Life was good for these Quaker families on Nantucket for over a hundred years, but the good times would not last. Many factors led to the demise of whaling. Among them were the discovery gold in California, which depleted the available supply of able-bodied men to crew the whaling ships and the discovery of oil in Pennsylvania. Oil was cheaper to produce than whale oil. By the end of the Civil War, the once booming island of Nantucket faced an economic crisis. The population fell from 10,000 to just 3,000. But then Nantucket reinvented itself as a tourist destination for well-heeled New Englanders. One of the real-estate visionaries was a man named Edward Fitch Underhill, who came to the island in the 1870s to escape the heat of New York City. He bought land on the island’s eastern shore in a village named Siasconset, which is routinely spelled and referred to by locals as just “Sconset.” Underhill built numerous furnished vacation homes that he patterned after the modest fisherman’s cottages in the area. He billed Sconset as the “Comfort Capital of the Coast” and said the village was a “haven for rest” and free from the “troubles that are common on the continent.” The man knew how to market! Sconset became a destination for actors and other elites on the eastern seaboard. To this day, Sconset retains its charm, although the modest cottages now cost thousands of dollars a week to rent and millions of dollars to purchase. (Too bad the Underhill family heirs sold off the rights to the homes they owned over 100 years ago.)

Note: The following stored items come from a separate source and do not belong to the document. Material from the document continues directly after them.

-- ==== Sys2Proof/Machine/BusState.lean ====
section
/-! DEFINITION. State of set-up, requests, the MX transaction layer, the Parene ports, Weir and the journal
(Chapters 3, 7, 8, 9 and 10). -/

namespace Sys2Proof.Machine

/-- One subsystem instance (R7 to R12): unlocked or not, the selected profile, and every field by 64 x page + field. -/
structure Subsys where
  unlocked : Bool
  profile : Nat
  fields : Assoc (BitVec 64)
deriving DecidableEq, Repr

/-- The direction of a window (Table 3.13). -/
inductive WinDir
  | inbound | outbound
deriving DecidableEq, Repr

/-- The width mode of a window (Table 2.7). -/
inductive Width
  | narrow | pack4 | wide18
deriving DecidableEq, Repr

/-- The byte-order option of a window (Table 2.8). -/
inductive ByteOrder
  | none | swap16 | rev16
deriving DecidableEq, Repr

/-- A defined window (Table 3.13). -/
structure Win where
  base : Nat
  pbase : Nat
  size : Nat
  port : PbNo
  io : Bool
  width : Width
  order : ByteOrder
  trust : BitVec 2
  device : Bool
  ewa : BitVec 2
  jrnl : Bool
  hold : Bool
  pairAtomic : Bool
  dir : WinDir
  mxport : MxNo
  odom : Byte
deriving DecidableEq, Repr

/-- An enabled route (Table 3.14); routes are kept by 16 x port + 2 x level + direction. -/
structure Route where
  mxport : MxNo
  vector : Byte
  isLocal : Bool
  addr : BitVec 48
deriving DecidableEq, Repr

/-- An enabled Levee source rule (Table 14.5). -/
structure LevRule where
  onMx0 : Bool
  onMx1 : Bool
  trust : BitVec 2
  read : Bool
  write : Bool
  keepOrigin : Bool
  srcLo : BitVec 16
  srcHi : BitVec 16
deriving DecidableEq, Repr

/-- Where a request entered: an MX port (with the count of link drops of the port then, so that a response after a drop
is recognised, R185), the sequencer's route 00, or a group peer (R346). -/
inductive Origin
  | mx (p : MxNo) (gen : Nat)
  | thread (t : Thread) (ext : Nat)
  | peer (m : Fin 4)
deriving DecidableEq, Repr

/-- A request of the stages of Table 1.3. `words` are the data words of the spanned MXL words. -/
structure Req where
  id : Nat
  org : Origin
  src : BitVec 16
  tag : BitVec 10
  kind : RqKind
  addr : Nat
  len : Nat
  pair : Bool
  retx : Bool
  odom : Byte
  gen : Byte
  seq : Byte
  wseq : BitVec 32
  words : List Word
  trust : BitVec 2
  wno : Nat
  win : Win
deriving DecidableEq, Repr

/-- The requester of an order-domain entry, of R258 and of a journal entry: the SRC of an MXL request or a thread. -/
inductive Requester
  | src (id : BitVec 16)
  | thr (t : Thread)
deriving DecidableEq, Repr

/-- An order-domain entry (R245); the list of them is in the order of use, least recent first. -/
structure OrdEntry where
  who : Requester
  dom : Byte
  gen : Byte
  next : Byte
  broken : Bool
  port : PbNo
deriving DecidableEq, Repr

/-- A Weir class (Table 3.15) with its bucket in thousandths of a cycle (R255). -/
structure WeirClass where
  refuse : Bool
  deny : Bool
  prio : BitVec 3
  origin : BitVec 4
  anyOrigin : Bool
  minTrust : BitVec 2
  rate : BitVec 16
  depth : BitVec 8
  hintCap : BitVec 16
  bucket : Nat
deriving DecidableEq, Repr

/-- A request that waits to be served (check 9 of Table 10.2): its class with the PRIO and HINTCAP the class had (R17), the
thousandths it took, the journal lines and requester entry it holds reserved, and the Plant Time of its arrival. -/
structure Waiting where
  req : Req
  cls : Fin 8
  prio : BitVec 3
  hintCap : BitVec 16
  took : Nat
  lines : Nat
  reserved : Bool
  arrived : Nat
deriving DecidableEq, Repr

/-- A block of a request (R195, R226): first Parene word, beats, and the bytes of the request it carries. -/
structure Block where
  start : Nat
  beats : Nat
  off : Nat
  len : Nat
deriving DecidableEq, Repr

/-- The outcome of a cycle that the device masters (Table 8.7). -/
inductive CycOutcome
  | ok | targetError | parity | timeout
deriving DecidableEq, Repr

/-- A served request of a port: the blocks still to run, the beats read so far for the running block, the worst mark
result of that block, RETRY answers in a row for the word at hand, whether the requester is answered already, and the
JSN of its journal entry. `verify` marks the readback of R276. -/
structure Job where
  req : Req
  blocks : List Block
  got : List (Nat × BitVec 18)
  markBad : Bool
  retries : Nat
  answered : Bool
  jsn : Option Nat
  verify : Bool
  differs : Bool
deriving DecidableEq, Repr

/-- A cycle that the device masters: of the first job, or an IACK cycle for a level and its route (R212, R242). -/
inductive CycFor
  | job
  | iack (level : BitVec 3) (r : Route)
deriving DecidableEq, Repr

/-- The mastered cycle in progress: what for, the two address words that stood on AD at its AS# falls (R189), the word of the current beat, beats left with it, whether DS# waits under a
HOLD retry (R199), whether response lines are still to be released (R191), and how the cycle ends when they are. -/
structure MCycle where
  what : CycFor
  aw : BitVec 18 × BitVec 18
  word : Nat
  left : Nat
  holdWait : Bool
  release : Bool
  ending : Option CycOutcome
deriving DecidableEq, Repr

/-- The start-up and reset states of a port (R206, R207): `resetWait` waits for the observation and the 1 ms after the port's
own reset pulse, `observedWait` for the 1 ms alone, `observing` for the observation alone. -/
inductive PbPhase
  | off | pulse | resetWait | observedWait | observing | normal
deriving DecidableEq, Repr

/-- External reset of a port (R208): none, SYSRST# low, or the 1 ms after its rise. -/
inductive ExtReset
  | none | low | wait
deriving DecidableEq, Repr

/-- What the device drives on a port (Table 8.2); `none` is high impedance or released. Open-drain lines are `true` when
driven low; `turn` are the levels of OE# and DIR that the last turnaround went through, in order (R205). -/
structure PbPins where
  oe : Option Bool
  dir : Option Bool
  turn : List (Bool × Bool)
  ad : Option (BitVec 18)
  asLow : Bool
  dsLow : Bool
  wrLow : Bool
  ackLow : Bool
  rtyLow : Bool
  berrLow : Bool
  irqLow : BitVec 8
  iack : Option Bool
  bg : Option Bool
  sysrstLow : Bool
deriving DecidableEq, Repr

/-- How the port treats a claimed card cycle (R203, R234, R368): as an access of its own, as the collection of a held result, or
with RETRY, counted in DELAYED or not, or ERROR on every beat. -/
inductive CardMode
  | access
  | collect
  | retry (counted : Bool)
  | refuse
deriving DecidableEq, Repr

/-- A card cycle after its second address word (R190, R202). `win` is the outbound window that claims it, `idx` the beats
done, `data` the words captured of a write. -/
structure CardCycle where
  space : BitVec 2
  addr : Nat
  beats : Nat
  wr : Bool
  idx : Nat
  win : Option (Nat × Win)
  mode : CardMode
  data : List (BitVec 18)
  dsLow : Bool
deriving DecidableEq, Repr

/-- The target and watchdog state machine of R190; of a cycle that is not decoded only DS# is followed. -/
inductive TgtState
  | idle
  | first (w : BitVec 18) (wr : Bool)
  | gap (w : BitVec 18) (wr : Bool)
  | data (c : CardCycle)
  | stray (dsLow : Bool)
deriving DecidableEq, Repr

/-- One MXL request of a card access (R228): its range, its words, whether it is a pair (R124), whether it has been issued, the
parts answered, and whether it has ended. -/
structure CardReq where
  addr : Nat
  len : Nat
  words : List Word
  pair : Bool
  issued : Bool
  parts : List Part
  done : Bool
deriving DecidableEq, Repr

/-- A card access to MXL (R203, R229): the cycle it serves, the words a write captured, its requests, and whether a beat of
it was answered RETRY, so that its result is held. -/
structure CardAccess where
  id : Nat
  space : BitVec 2
  addr : Nat
  beats : Nat
  wr : Bool
  data : List (BitVec 18)
  wno : Nat
  win : Win
  reqs : List CardReq
  delayed : Bool
deriving DecidableEq, Repr

/-- A cycle that is answered RETRY until the hint of a DEFER has passed, at `til` in Plant Time; `last` is the word of
its last beat (R229, R234). -/
structure DeferHold where
  til : Nat
  space : BitVec 2
  addr : Nat
  beats : Nat
  wr : Bool
  last : Nat
deriving DecidableEq, Repr

/-- An early-acknowledged outbound write (R119): its number in order, its window, address and port, and the flush that follows
it. -/
structure EwaOut where
  id : Nat
  wno : Nat
  addr : Nat
  mxport : MxNo
  flush : Option Nat
deriving DecidableEq, Repr

/-- One Parene port with its Weir instance and its journal numbering. `enabled` says that PORT ENABLE is in force and the
pins are, or are to be, released; `recorded` that an enable is recorded on a group port (R335); `disabling` that the pins go
to high impedance when the cycle in progress ends (R71), `releasing` when its beat ends (R343); `tenOver` that the tenure
is counted in TENOVER (R211); `gen0` is the GEN of the domains not in `otok` (R249). -/
structure Pb where
  enabled : Bool
  recorded : Bool
  phase : PbPhase
  disabling : Bool
  releasing : Bool
  ext : ExtReset
  pins : PbPins
  inForce : Assoc (BitVec 64)
  rstPulse : Nat
  cyc : Option MCycle
  retryWait : Bool
  jobs : List Job
  waiting : List Waiting
  br : Bool
  granted : Bool
  tenure : Option Nat
  tenOver : Bool
  abortNext : Bool
  ownSince : Nat
  irqPend : BitVec 8
  iackGap : BitVec 8
  irqDrive : BitVec 8
  irqRec : BitVec 8
  tgt : TgtState
  acc : Option CardAccess
  deferHold : List DeferHold
  ewaOut : List EwaOut
  gen0 : Byte
  otok : Assoc (Byte × Byte)
  cnt : Counters
  lateLast : BitVec 36
  classes : Vector (Option WeirClass) 8
  wcnt : Counters
  jsn : Nat
  jclosed : Bool
deriving DecidableEq, Repr

/-- The states of a journal entry (R267). -/
inductive JState
  | recorded | running | final
deriving DecidableEq, Repr

/-- A journal entry (Table 10.12), own or mirrored. `answers` are the requests that wait for its outcome (R269, R271);
`recAck` and `outAck` are the mirror peers that have acknowledged its record and outcome (R275); `lines` are
the lines of the journal region that hold it, in order (R265; log 98). -/
structure JEntry where
  jsn : Nat
  port : PbNo
  mirrored : Bool
  who : Requester
  hasWseq : Bool
  wseq : BitVec 32
  addr : Nat
  len : Nat
  window : Nat
  pstart : Nat
  trec : BitVec 64
  words : List Word
  state : JState
  jout : BitVec 4
  answers : List Req
  recAck : BitVec 4
  outAck : BitVec 4
  lines : List Nat
deriving DecidableEq, Repr

/-- An entry of the requester table (R265, R273); the table is in the order of use, least recent first. -/
structure JReqr where
  src : BitVec 16
  floor : Option (BitVec 32)
deriving DecidableEq, Repr

/-- A record of the attention queue (R277). -/
structure Attention where
  jsn : Nat
  jout : BitVec 4
  port : PbNo
deriving DecidableEq, Repr

/-- The Oxbow journal; `topJsn` are the highest JSNs mirrored here, 0 for none (R349). -/
structure Journal where
  entries : List JEntry
  reqrs : List JReqr
  attention : List Attention
  topJsn : Vector Nat 4
  cnt : Counters
deriving DecidableEq, Repr

/-- A packet as the transmitter queues it or a receiver holds it. -/
inductive Pkt
  | rq (kind : RqKind) (k : ReqPkt)
  | rsp (k : RspPkt)
  | time (k : TimePkt)
  | lcp (k : LcpPkt)
  | assign (h : Hdr)
  | grp (k : GrpPkt)
deriving DecidableEq, Repr

/-- A queued packet with its place in the order in which the port's packets were queued (R174), the thread whose request it is
(R102), and the latent errors of its data words, by index (R27, R232). -/
structure QPkt where
  ord : Nat
  pkt : Pkt
  thr : Option Thread
  errs : Assoc MemErr := []
deriving DecidableEq, Repr

/-- A packet of the replay buffer (R177). -/
structure Unacked where
  psn : BitVec 12
  flits : Nat
  pkt : Pkt
deriving DecidableEq, Repr

/-- Who issued a request on an MX port; a card's with its domain and generation (R249). -/
inductive ReqOwner
  | ext (id : Nat)
  | card (n : PbNo) (access : Nat) (part : Nat) (dom gen : Byte)
  | ewaFlush (n : PbNo) (id : Nat)
  | fenceFlush (t : Thread) (id : Nat)
deriving DecidableEq, Repr

/-- A non-posted request the device has outstanding as requester (R167, R170). -/
structure OutReq where
  tag : BitVec 10
  owner : ReqOwner
  read : Bool
  addr : Nat
  len : Nat
  parts : List Part
deriving DecidableEq, Repr

/-- A request outstanding at the device as target (R167, R175); for a posted write or INT `tag` is not meant. -/
structure InReq where
  src : BitVec 16
  tag : BitVec 10
  id : Nat
  posted : Bool
deriving DecidableEq, Repr

/-- A flush, or an INT with its packet, that waits for the posted work its SRC sent before it on the port (R175), or a WRP behind a
waiting INT of its SRC: the numbers of the work still to complete. -/
structure FlushWait where
  id : Nat
  src : BitVec 16
  tag : BitVec 10
  before : List Nat
  int : Option ReqPkt
  wrp : Option ReqPkt
deriving DecidableEq, Repr

/-- A TXN flit: its control field and its seven words (Tables 6.4 and 7.2). -/
structure Flit where
  ctl : Byte
  words : List Word
deriving DecidableEq, Repr

/-- A transmit segment as it left the port: its seal flit and the bytes its words were encrypted to (R183, Table 7.11). -/
structure Sealed where
  flit : SealFlit
  cipher : List Byte
deriving DecidableEq, Repr

/-- A link key with its salt and epoch, and the highest SEGNO verified under it (R379, R381). -/
structure LinkKey where
  key : BitVec 256
  salt : BitVec 32
  epoch : BitVec 2
  high : Option (BitVec 64)
deriving DecidableEq, Repr

/-- The transaction layer of one MX port. `rxPsn` is the next PSN to deliver, `nak` says that a missing packet is waited for;
`seg` are the flits of the open transmit segment, `segMax` its SEALFLITS and `lastSealed` the last segment sent; `held` are the
packets of the open receive segment, each with the Plant Time of its arrival; `lastLcp` and `lastTime` are the last LCP and TIME packet sent. -/
structure Mxt where
  up : Bool
  gen : Nat
  encTx : Bool
  encRx : Bool
  fixed : Bool
  epid : BitVec 16
  ordNext : Nat
  queues : Vector (List QPkt) 4
  unacked : List Unacked
  txPsn : BitVec 12
  rxPsn : BitVec 12
  nak : Bool
  ackOwed : Bool
  replays : Nat
  credit : Vector (BitVec 12) 4
  used : Vector (BitVec 12) 4
  freed : Vector (BitVec 12) 4
  told : Vector (BitVec 12) 4
  reqs : List OutReq
  heldTags : List (BitVec 10 × Nat)
  ins : List InReq
  flushes : List FlushWait
  txKey : Option LinkKey
  nextKey : Option LinkKey
  rxKeys : Vector (Option LinkKey) 4
  segno : BitVec 64
  seg : List Flit
  segMax : Nat
  lastSealed : Option Sealed
  held : List (Pkt × BitVec 64)
  encMismatch : Bool
  authTimes : List Nat
  echoTx : BitVec 64
  echoRx : BitVec 64
  lastLcp : Option LcpPkt
  lastTime : Option TimePkt
  cnt : Counters
deriving DecidableEq, Repr

end Sys2Proof.Machine

namespace Sys2Proof

/-- The bytes that the words of a flit put into AES-256-GCM (R183): the spec does not say in which order the bits of a word enter the
cipher (log 30). -/
opaque Config.wordBytes : List Word → List Byte

end Sys2Proof
end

One of the highlights of my stay on the island was taking a 20-mile round trip bike ride to Sconset on the Polpis Road bike trail, which winds its way through many miles of a nature preserve. The bike trail has a few hills but is primarily flat, and it is a wonderful way to spend the day. After arriving at Sconset, we enjoyed lunch at Claudette's Sandwich Shop, and then rode to the nearby picturesque Sankaty Lighthouse. The trip to Sconset, however, was not without its excitement. While biking with my wife and son on the trail, we came upon a woman who was bleeding severely from her hands, legs and chin. To hear her tell it, her husband swerved unexpectedly, which caused her to crash her bike. We called 911 and waited for the emergency services team to arrive. While we waited we heard the women hurl all sorts of vulgarities at her clearly distressed and upset husband. At one point, the husband offered his distraught wife some water, which she summarily threw back at his face. Thankfully help arrived. We then rode off, putting distance between us and the marital turmoil until we could no longer hear her epithets.

Another bike trip involved riding to Cisco Beach, which is on the south-western shore of the island. Its long sandy beach is not crowded and affords a terrific location to have a picnic, to watch the sunset and then catch the unveiling of a star-filled sky. The water is very cold, however. While I was there in June the water temperature was a brisk 63 degrees F. Most people who ventured far off shore to swim or surf wore wet suits.

For me, Nantucket was a terrific locale to relax, enjoy nature and to learn about American history, from whaling to the Quakers. As I departed on the ferry and the island disappeared from the horizon, this “hillock” and “elbow of sand,” to use Melville’s words, will linger in my memory for years to come.

Recommended Reading: Moby-Dick by Herman Melville; Away Off Shore by Nathaniel Philbrick; Edward Fitch Underhill: Renaissance Man of Siasconset and Among the Stars: The Life of Maria Mitchell, both by Margaret Moore Booker.